His editor for the two papers Darlington Majonga left in 2011 to establish another English-language newspaper called the Free State Times with regional coverage.

==Lawsuits==
When Basildon Peta worked for Modus Publications and wrote for Financial Gazette, Christopher Mushowe, principal director in Robert Mugabe's office, attempted to sue him for implicating him in corruption. Mushowe was a member Mugabe's party, Zimbabwe African National Union – Patriotic Front. The article that Peta wrote was about whether Mushowe deserved a passing grade from the University of Zimbabwe. The lawsuit against Peta failed.

==Awards==
- 1994 – MISA Press Freedom Award. The Media Institute of Southern Africa awarded Peta for his strong will during a week of imprisonment and his tough reporting on the government Zimbabwe afterward. The previous recipient of the award was Onesimo Makani Kabweza, who was also from Zimbabwe.

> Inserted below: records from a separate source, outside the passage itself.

/-- Path section k (counted from 0, not s1) becomes OCCUPIED: in an entered route in its turn or out of
sequence, in one not entered out of sequence while the route holds it (R119, R123). -/
def Work.pathOccupied (w : Work) (g : Fin 8) (i : RouteInst) (r : RouteRecord) (k index : Nat) (q : RouteReq) :
    Work :=
  let outOfSequence := if i.entered then i.progressAt (k - 1) == .notReached else i.holds index q
  if outOfSequence then (w.markFault g i index (sectionOf q)).occupyPath g i r k
  else if i.entered then w.occupyPath g i r k
  else w

/-- An overlap section becomes OCCUPIED (R123). -/
def Work.overlapOccupied (w : Work) (g : Fin 8) (i : RouteInst) (r : RouteRecord) (index : Nat) (q : RouteReq) :
    Work :=
  if i.holds index q && (!i.entered || i.progressAt ((pathSections r).length - 1) == .notReached) then
    w.markFault g i index (sectionOf q)
  else w

/-- A section of the route on a signal becomes OCCUPIED (R117 to R123). A section that the route does not
name does nothing. That the overlap freed at once with T_ov 0 (R125) is freed before sections are released (R120) is
the model's choice (log entry 52). -/
def Work.sectionTaken (w : Work) (g : Fin 8) (x : SectionRef) : Work :=
  match w.st.running g with
  | none => w
  | some (i, r) =>
    match pathPlace r x, overlapIndex r x with
    | some 0, _ => (if i.entersAt r x then w.trainEntry g i r else w).testRelease g
    | some (k + 1), _ =>
      match (pathSections r)[k + 1]? with
      | some y => ((w.pathOccupied g i r (k + 1) y.1 y.2).loseProof g).testRelease g
      | none => w
    | none, some index =>
      match reqAt r index with
      | some q => ((w.overlapOccupied g i r index q).loseProof g).testRelease g
      | none => w
    | none, none => w

/-- A remote section of the route on a signal becomes known: that starts no release (R119), and the proof of a
route in POSITIONING is assessed (R105). -/
def Work.sectionKnown (w : Work) (g : Fin 8) (x : SectionRef) : Work :=
  match w.st.running g with
  | none => w
  | some (_, r) => if (pathPlace r x).isSome || (overlapIndex r x).isSome then w.emit [.assess g] else w

/-- A section of the route on a signal becomes CLEAR: sections may be released (R120), and the proof of a
route in POSITIONING is assessed for a change of a remote image (R105). -/
def Work.sectionFreed (w : Work) (g : Fin 8) (x : SectionRef) : Work :=
  match w.st.running g with
  | none => w
  | some (_, r) =>
    if (pathPlace r x).isSome || (overlapIndex r x).isSome then
      let w := w.testRelease g
      if x.station = 0 then w else w.emit [.assess g]
    else w

/-! ## Cancelling and emergency -/

/-- An accepted CANCEL acts by the route's state (R127). -/
def Work.cancel (w : Work) (g : Fin 8) (i : RouteInst) (r : RouteRecord) : Work :=
  match i.state with
  | .setting => w.rollback g none
  | .positioning => w.rollback g none
  | .open | .held =>
    if w.st.approachOccupied ⟨0, r.approach.val⟩ || w.st.approachOccupied r.distant then
      let d := w.st.approachDelay r
      (w.replaceSignal g).on (·.changeInstance g fun i =>
        { i with
          inStep := false
          state := .cancelling
          delay := some d.1
          speedUsed := d.2
          approachTimer := some (d.1 * 100) })
    else w.fullRelease g
  | _ => w

/-- An EMERGENCY_RELEASE of a route not in EMERGENCY (R134). -/
def Work.emergencyRelease (w : Work) (g : Fin 8) (i : RouteInst) (r : RouteRecord) : Work :=
  let w := (w.replaceSignal g).on (·.changeInstance g fun i =>
    { i with
      inStep := false
      settingTimer := none
      approachTimer := none
      overlapTimer := .stopped
      emergencyTimer := .running (r.tMax * 100)
      state := .emergency })
  if i.beingSet then w.finishOff g else w

/-- A withdrawal from service takes a route by its state (R197). -/
def Work.withdrawRoute (w : Work) (g : Fin 8) : Work :=
  match w.st.instances[g] with
  | none => w
  | some i => if i.beingSet then w.rollback g (some ⟨.notInService, 0⟩) else w.loseProof g

/-! ## Breaks (R114, R136, R137, R154) -/

/-- A break with an owner takes a route that is past setting to EMERGENCY (R136). -/
def Work.breakToEmergency (w : Work) (g : Fin 8) : Work :=
  (w.replaceSignal g).on fun s => s.changeInstance g fun i =>
    if i.state = .emergency then i
    else
      { i with
        inStep := false
        approachTimer := none
        overlapTimer := if i.state = .entered then .stopped else i.overlapTimer
        emergencyTimer := .running s.cfg.orphanTime
        state := .emergency }

/-- A break with a station reaches the route on a signal: in one being set the loss of a portion asked for or held
fails it (R114); one past setting is taken to EMERGENCY where the station owns a portion, in whatever state (R136;
log entry 44). -/
def Work.breakRoute (w : Work) (g : Fin 8) (station : Nat) : Work :=
  match w.st.instances[g] with
  | none => w
  | some i =>
    let lost := fun p : Portion => p.owner == station && (p.state == .pending || p.state.holding)
    let voided := i.voidFlank station
    let w := w.on (·.setInstance g (some { voided.1 with
      portions := i.portions.map fun p => if lost p then { p with state := .void } else p }))
    if !i.beingSet && i.portions.any (·.owner == station) then (w.breakToEmergency g).on (·.endIfEmpty g)
    else
      match i.portions.find? lost with
      | some p => w.rollback g (some ⟨.peerAbsent, p.indices.headD 0⟩)
      | none => (if voided.2 then w.loseProof g else w).on (·.endIfEmpty g)

/-! ## SET (R91, R92) -/

/-- The checks 4 to 6 of R91: the boundary's queue and claims, then the presence of every owner and, where
the direction must be asked for, of the neighbour (log entry 29). -/
def State.setRefusal (s : State) (r : RouteRecord) : Option Failure :=
  let absent := (ownersOf r).find? fun o => !s.isPresent o
  let missing := absent.map fun o => (⟨.peerAbsent, (ownedIndices r o).headD 0⟩ : Failure)
  match exitBoundary r with
  | none => missing
  | some b =>
    let x := s.boundaries[b]
    let asks := x.direction != .out
    if asks && !x.inbound.isEmpty then some ⟨.directionRefused, boundaryIndex r⟩
    else if 4 ≤ x.claims.length + x.waiting.length then some ⟨.tableFull, boundaryIndex r⟩
    else if missing.isSome then missing
    else if asks && !(s.cfg.boundaries[b].any fun c => s.isPresent c.neighbour) then
      some ⟨.peerAbsent, boundaryIndex r⟩
    else none

/-- The overlap locks that a set takes over: the old route and the element (R16). That the old routes are reached in
the order of the new route's requirement indices is the model's choice (log entry 52). -/
def State.takeovers (s : State) (r : RouteRecord) : List (Nat × Elem) :=
  (localPart r).filterMap fun q =>
    match elemOfNumber q.elem with
    | some e => if s.takesOver (some r.entry) e q then (s.lockOf e).map fun l => (l.ref.route, e) else none
    | none => none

==Notable works of journalism==
Basildon Peta's reporting occurred in three separate periods. From 1990s–2002, he reported in Zimbabwe. After his 2002 exile to South Africa, he reported from Johannesburg. In 2008, he started publishing newspapers in Maseru, Lesotho.

- His reporting around 1994 about tax evasion involving bureaucrats in Zimbabwe.
- Basildon Peta, "Zimbabwe near collapse after farm exodus," The Independent (UK), 6 August 2000.
- Basildon Peta, "Mugabe party 'fears the hand of Lucifer'," New Zealand Herald, 10 June 2001.
- Basildon Peta, "Mbeki lied to Bush over Mugabe talks, says opposition," New Zealand Herald, 10 July 2003.
- Basildon Peta, "Our fellow Africans will do nothing for us in our hour of need," The Independent (UK), 27 September 2007.
- Basildon Peta, "Lesotho has lost its way," Daily News, 7 May 2012.